=== Begin Enclosure ===
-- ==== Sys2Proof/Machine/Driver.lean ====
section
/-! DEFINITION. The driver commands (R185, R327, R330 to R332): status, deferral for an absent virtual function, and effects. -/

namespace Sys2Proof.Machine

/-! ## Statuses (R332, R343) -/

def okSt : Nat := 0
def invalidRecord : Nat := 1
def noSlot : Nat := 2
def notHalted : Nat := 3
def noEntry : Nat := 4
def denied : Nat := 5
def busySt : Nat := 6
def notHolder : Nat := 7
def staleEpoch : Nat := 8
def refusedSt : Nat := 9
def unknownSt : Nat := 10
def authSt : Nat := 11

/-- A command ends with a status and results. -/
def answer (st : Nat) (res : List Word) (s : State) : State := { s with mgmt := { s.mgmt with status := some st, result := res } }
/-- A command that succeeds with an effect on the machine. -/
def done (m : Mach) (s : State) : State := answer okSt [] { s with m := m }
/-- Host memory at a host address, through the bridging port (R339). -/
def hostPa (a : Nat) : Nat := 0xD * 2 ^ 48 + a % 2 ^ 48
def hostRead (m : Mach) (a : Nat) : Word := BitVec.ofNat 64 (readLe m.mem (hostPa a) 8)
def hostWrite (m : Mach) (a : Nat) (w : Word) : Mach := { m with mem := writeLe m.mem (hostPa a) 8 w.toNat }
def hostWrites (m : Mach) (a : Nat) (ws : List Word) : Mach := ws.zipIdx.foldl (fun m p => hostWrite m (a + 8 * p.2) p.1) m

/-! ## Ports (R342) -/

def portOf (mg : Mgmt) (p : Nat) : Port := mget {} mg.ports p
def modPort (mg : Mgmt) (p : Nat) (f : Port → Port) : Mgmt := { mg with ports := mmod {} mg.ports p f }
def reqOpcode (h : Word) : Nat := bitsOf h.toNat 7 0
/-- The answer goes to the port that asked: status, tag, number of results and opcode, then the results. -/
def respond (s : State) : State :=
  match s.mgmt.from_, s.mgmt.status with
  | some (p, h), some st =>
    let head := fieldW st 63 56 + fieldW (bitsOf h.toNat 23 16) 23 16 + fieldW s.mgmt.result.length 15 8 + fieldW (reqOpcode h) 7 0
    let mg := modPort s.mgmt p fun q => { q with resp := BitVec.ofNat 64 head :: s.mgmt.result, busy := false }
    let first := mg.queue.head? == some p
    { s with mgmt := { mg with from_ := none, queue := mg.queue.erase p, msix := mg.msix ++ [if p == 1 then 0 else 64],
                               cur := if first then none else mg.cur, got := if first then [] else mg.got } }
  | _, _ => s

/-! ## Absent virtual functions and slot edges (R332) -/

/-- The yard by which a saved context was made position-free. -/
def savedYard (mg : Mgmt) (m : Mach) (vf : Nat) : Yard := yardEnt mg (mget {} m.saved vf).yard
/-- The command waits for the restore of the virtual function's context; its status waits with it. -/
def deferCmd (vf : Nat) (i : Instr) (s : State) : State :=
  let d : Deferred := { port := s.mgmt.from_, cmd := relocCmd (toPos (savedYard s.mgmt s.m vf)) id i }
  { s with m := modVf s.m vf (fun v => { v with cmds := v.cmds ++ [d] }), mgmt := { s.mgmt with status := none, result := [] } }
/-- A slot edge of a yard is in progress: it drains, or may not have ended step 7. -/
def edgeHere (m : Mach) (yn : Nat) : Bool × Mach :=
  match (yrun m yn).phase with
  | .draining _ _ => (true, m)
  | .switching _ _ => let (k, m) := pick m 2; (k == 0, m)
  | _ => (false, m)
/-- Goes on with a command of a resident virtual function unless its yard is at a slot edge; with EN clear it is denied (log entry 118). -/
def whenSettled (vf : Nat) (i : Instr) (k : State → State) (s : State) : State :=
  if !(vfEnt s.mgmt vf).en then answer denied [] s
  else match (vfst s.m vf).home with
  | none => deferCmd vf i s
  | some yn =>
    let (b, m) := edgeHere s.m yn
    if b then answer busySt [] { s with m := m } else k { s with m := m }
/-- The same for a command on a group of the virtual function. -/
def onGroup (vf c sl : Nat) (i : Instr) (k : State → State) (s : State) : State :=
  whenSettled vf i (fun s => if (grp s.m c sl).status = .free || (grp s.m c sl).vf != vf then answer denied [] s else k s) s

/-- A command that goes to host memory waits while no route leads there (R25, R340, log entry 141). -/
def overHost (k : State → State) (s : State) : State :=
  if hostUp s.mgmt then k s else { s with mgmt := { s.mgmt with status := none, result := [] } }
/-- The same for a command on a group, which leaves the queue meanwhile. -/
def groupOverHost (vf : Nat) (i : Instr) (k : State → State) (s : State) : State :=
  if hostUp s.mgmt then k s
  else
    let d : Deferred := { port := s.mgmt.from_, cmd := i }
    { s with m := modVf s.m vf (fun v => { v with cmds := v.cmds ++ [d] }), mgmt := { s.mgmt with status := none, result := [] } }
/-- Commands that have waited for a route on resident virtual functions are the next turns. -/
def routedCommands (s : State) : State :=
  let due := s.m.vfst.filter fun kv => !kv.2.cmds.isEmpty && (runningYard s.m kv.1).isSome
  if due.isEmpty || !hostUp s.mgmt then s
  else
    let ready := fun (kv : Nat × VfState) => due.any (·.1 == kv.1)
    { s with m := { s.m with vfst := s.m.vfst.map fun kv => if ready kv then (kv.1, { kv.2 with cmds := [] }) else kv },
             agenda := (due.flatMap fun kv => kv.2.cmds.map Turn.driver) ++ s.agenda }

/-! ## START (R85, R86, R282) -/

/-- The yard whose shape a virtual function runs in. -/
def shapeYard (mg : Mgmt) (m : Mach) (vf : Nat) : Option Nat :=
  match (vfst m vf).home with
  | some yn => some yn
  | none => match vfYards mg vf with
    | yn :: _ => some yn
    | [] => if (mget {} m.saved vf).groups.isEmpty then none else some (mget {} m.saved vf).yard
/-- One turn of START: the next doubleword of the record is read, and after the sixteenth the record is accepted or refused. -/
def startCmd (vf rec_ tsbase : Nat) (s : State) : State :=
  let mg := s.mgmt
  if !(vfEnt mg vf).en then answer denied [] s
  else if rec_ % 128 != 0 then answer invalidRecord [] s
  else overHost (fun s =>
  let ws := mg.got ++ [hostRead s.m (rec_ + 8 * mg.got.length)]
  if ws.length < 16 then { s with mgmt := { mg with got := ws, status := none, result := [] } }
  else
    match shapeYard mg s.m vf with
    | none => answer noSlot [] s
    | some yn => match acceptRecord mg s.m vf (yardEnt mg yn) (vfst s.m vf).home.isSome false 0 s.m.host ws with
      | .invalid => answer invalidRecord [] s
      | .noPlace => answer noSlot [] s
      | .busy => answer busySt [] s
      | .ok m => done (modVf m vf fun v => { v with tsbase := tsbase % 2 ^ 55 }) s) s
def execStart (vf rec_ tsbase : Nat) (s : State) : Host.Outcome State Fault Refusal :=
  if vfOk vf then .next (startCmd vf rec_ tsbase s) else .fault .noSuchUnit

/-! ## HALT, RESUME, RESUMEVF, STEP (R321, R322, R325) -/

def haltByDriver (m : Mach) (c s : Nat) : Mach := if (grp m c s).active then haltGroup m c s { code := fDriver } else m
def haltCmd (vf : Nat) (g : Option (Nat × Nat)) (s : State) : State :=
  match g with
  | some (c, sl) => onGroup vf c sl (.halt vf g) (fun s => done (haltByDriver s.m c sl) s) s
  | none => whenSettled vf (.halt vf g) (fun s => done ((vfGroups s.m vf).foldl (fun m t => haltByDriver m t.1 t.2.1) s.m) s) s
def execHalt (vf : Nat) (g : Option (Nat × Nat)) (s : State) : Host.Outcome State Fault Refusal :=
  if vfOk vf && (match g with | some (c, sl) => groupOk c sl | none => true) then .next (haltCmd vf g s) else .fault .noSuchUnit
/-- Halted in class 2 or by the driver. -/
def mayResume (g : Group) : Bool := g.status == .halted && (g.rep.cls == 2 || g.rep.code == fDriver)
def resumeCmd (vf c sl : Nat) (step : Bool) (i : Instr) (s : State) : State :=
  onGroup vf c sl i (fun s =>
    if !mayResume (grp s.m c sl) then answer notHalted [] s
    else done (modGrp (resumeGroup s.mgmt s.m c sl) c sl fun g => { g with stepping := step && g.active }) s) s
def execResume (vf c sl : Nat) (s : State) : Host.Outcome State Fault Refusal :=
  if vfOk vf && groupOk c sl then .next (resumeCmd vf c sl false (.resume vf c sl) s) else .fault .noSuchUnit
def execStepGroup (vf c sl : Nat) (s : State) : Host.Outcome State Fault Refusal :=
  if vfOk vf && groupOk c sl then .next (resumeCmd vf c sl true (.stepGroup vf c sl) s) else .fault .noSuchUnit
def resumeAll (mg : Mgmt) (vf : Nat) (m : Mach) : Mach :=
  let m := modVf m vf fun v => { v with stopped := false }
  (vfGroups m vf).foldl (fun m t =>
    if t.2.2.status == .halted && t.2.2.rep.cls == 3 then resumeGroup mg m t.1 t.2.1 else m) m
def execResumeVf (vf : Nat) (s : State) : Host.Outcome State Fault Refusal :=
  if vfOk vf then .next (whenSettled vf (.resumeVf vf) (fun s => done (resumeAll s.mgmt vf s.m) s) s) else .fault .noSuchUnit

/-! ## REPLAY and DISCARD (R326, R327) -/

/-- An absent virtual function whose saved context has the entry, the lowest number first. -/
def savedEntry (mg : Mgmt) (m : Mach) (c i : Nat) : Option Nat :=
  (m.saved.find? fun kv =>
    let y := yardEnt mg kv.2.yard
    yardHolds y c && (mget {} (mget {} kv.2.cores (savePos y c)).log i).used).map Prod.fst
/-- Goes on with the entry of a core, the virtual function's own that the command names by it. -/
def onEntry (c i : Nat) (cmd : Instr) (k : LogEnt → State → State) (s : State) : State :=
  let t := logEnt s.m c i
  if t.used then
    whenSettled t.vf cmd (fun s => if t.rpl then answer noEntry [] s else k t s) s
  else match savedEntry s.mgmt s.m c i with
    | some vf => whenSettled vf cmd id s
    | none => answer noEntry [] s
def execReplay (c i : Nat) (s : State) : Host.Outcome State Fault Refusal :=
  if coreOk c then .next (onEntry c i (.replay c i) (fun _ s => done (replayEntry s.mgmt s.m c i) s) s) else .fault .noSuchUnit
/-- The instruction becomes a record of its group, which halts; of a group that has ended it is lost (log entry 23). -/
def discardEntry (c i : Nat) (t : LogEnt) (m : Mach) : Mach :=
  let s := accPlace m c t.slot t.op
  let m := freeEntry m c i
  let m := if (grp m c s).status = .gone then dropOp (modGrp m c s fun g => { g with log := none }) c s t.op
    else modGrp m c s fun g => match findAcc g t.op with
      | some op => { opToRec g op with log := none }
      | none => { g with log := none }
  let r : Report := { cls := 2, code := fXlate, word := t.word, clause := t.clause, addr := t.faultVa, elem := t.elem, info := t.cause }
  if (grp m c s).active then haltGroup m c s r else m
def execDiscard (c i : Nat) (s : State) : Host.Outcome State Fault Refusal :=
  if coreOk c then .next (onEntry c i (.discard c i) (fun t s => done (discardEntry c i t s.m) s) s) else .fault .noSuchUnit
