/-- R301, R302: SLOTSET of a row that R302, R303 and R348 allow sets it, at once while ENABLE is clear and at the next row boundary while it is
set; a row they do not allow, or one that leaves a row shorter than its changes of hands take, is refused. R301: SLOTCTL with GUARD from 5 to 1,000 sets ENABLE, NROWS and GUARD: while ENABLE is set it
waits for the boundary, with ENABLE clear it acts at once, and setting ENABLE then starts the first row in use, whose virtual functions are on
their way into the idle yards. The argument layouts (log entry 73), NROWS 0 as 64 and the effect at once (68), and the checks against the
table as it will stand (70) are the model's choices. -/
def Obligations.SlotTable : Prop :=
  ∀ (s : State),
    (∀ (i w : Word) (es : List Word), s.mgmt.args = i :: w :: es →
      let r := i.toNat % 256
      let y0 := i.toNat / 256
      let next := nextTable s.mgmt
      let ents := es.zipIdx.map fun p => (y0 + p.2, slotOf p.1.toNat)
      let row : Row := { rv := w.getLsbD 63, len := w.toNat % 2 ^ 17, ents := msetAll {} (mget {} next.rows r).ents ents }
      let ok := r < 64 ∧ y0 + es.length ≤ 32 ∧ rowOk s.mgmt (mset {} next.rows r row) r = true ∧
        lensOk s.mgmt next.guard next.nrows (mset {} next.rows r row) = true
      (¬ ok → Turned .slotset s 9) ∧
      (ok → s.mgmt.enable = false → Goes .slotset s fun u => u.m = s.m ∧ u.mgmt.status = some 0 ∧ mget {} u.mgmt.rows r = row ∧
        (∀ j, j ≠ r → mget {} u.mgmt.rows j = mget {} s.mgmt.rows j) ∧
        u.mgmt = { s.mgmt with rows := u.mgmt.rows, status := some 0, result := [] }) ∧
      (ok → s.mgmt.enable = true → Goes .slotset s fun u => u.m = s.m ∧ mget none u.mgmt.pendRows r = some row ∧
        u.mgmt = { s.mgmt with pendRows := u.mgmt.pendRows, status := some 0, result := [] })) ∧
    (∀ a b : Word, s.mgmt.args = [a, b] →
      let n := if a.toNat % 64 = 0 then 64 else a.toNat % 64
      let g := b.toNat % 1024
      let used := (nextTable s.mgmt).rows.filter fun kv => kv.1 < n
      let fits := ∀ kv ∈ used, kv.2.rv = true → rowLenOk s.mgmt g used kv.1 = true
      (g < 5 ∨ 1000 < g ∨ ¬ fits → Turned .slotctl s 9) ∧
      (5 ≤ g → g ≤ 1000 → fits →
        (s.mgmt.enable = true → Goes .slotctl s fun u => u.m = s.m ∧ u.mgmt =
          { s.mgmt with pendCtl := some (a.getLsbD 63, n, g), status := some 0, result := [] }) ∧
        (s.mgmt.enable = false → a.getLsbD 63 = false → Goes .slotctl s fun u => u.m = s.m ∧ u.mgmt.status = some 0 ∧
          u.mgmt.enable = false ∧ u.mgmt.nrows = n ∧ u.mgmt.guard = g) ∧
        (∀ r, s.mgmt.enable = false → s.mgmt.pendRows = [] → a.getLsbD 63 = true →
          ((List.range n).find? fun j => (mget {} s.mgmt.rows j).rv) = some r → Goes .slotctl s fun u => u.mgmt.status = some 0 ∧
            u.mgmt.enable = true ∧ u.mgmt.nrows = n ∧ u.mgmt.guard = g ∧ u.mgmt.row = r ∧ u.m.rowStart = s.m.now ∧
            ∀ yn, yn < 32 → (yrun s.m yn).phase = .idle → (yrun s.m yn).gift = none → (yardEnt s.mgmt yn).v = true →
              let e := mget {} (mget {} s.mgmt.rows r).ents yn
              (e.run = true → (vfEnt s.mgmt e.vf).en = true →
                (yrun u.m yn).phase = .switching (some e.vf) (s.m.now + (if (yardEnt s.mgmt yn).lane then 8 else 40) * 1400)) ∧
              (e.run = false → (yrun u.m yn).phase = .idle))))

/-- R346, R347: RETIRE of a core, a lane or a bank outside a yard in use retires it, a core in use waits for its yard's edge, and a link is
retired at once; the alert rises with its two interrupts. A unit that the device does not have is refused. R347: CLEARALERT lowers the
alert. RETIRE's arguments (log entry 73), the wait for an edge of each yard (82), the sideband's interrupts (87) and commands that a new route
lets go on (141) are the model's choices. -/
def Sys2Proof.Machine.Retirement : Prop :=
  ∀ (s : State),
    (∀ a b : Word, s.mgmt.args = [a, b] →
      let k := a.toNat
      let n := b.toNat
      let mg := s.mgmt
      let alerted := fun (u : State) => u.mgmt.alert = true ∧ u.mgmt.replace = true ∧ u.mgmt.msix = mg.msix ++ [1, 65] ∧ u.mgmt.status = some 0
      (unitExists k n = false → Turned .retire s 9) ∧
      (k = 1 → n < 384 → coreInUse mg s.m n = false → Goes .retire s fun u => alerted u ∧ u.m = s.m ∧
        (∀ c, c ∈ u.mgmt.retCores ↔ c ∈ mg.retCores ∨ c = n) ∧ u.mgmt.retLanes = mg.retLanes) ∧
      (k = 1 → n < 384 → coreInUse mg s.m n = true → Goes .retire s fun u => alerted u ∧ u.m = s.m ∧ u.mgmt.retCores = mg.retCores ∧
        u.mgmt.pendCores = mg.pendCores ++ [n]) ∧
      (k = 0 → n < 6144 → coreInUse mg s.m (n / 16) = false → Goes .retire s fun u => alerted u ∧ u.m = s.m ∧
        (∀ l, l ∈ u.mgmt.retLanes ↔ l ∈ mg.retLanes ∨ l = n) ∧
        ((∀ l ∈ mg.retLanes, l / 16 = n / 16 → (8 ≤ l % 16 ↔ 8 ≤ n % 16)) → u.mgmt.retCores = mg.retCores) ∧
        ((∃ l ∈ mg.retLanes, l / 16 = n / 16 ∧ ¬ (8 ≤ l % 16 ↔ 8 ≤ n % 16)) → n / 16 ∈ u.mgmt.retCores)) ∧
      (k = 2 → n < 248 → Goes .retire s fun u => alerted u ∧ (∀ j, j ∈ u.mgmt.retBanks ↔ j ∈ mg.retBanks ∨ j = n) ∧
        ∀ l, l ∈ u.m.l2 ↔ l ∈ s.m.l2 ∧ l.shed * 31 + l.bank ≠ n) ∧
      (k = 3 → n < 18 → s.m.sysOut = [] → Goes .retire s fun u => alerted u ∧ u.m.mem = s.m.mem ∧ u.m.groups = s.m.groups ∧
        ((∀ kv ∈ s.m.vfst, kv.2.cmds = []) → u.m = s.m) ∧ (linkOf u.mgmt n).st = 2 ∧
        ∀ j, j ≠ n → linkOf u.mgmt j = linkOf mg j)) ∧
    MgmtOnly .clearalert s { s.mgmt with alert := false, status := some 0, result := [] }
=== End Enclosure ===
◆ Task to carry out
In the listing above, find the line containing "def notHalted : Nat := 3" and the line containing "port (R339). -/". Output them and every line between, exactly, and nothing else.

◆ The answer
def notHalted : Nat := 3
def noEntry : Nat := 4
def denied : Nat := 5
def busySt : Nat := 6
def notHolder : Nat := 7
def staleEpoch : Nat := 8
def refusedSt : Nat := 9
def unknownSt : Nat := 10
def authSt : Nat := 11

/-- A command ends with a status and results. -/
def answer (st : Nat) (res : List Word) (s : State) : State := { s with mgmt := { s.mgmt with status := some st, result := res } }
/-- A command that succeeds with an effect on the machine. -/
def done (m : Mach) (s : State) : State := answer okSt [] { s with m := m }
/-- Host memory at a host address, through the bridging port (R339). -/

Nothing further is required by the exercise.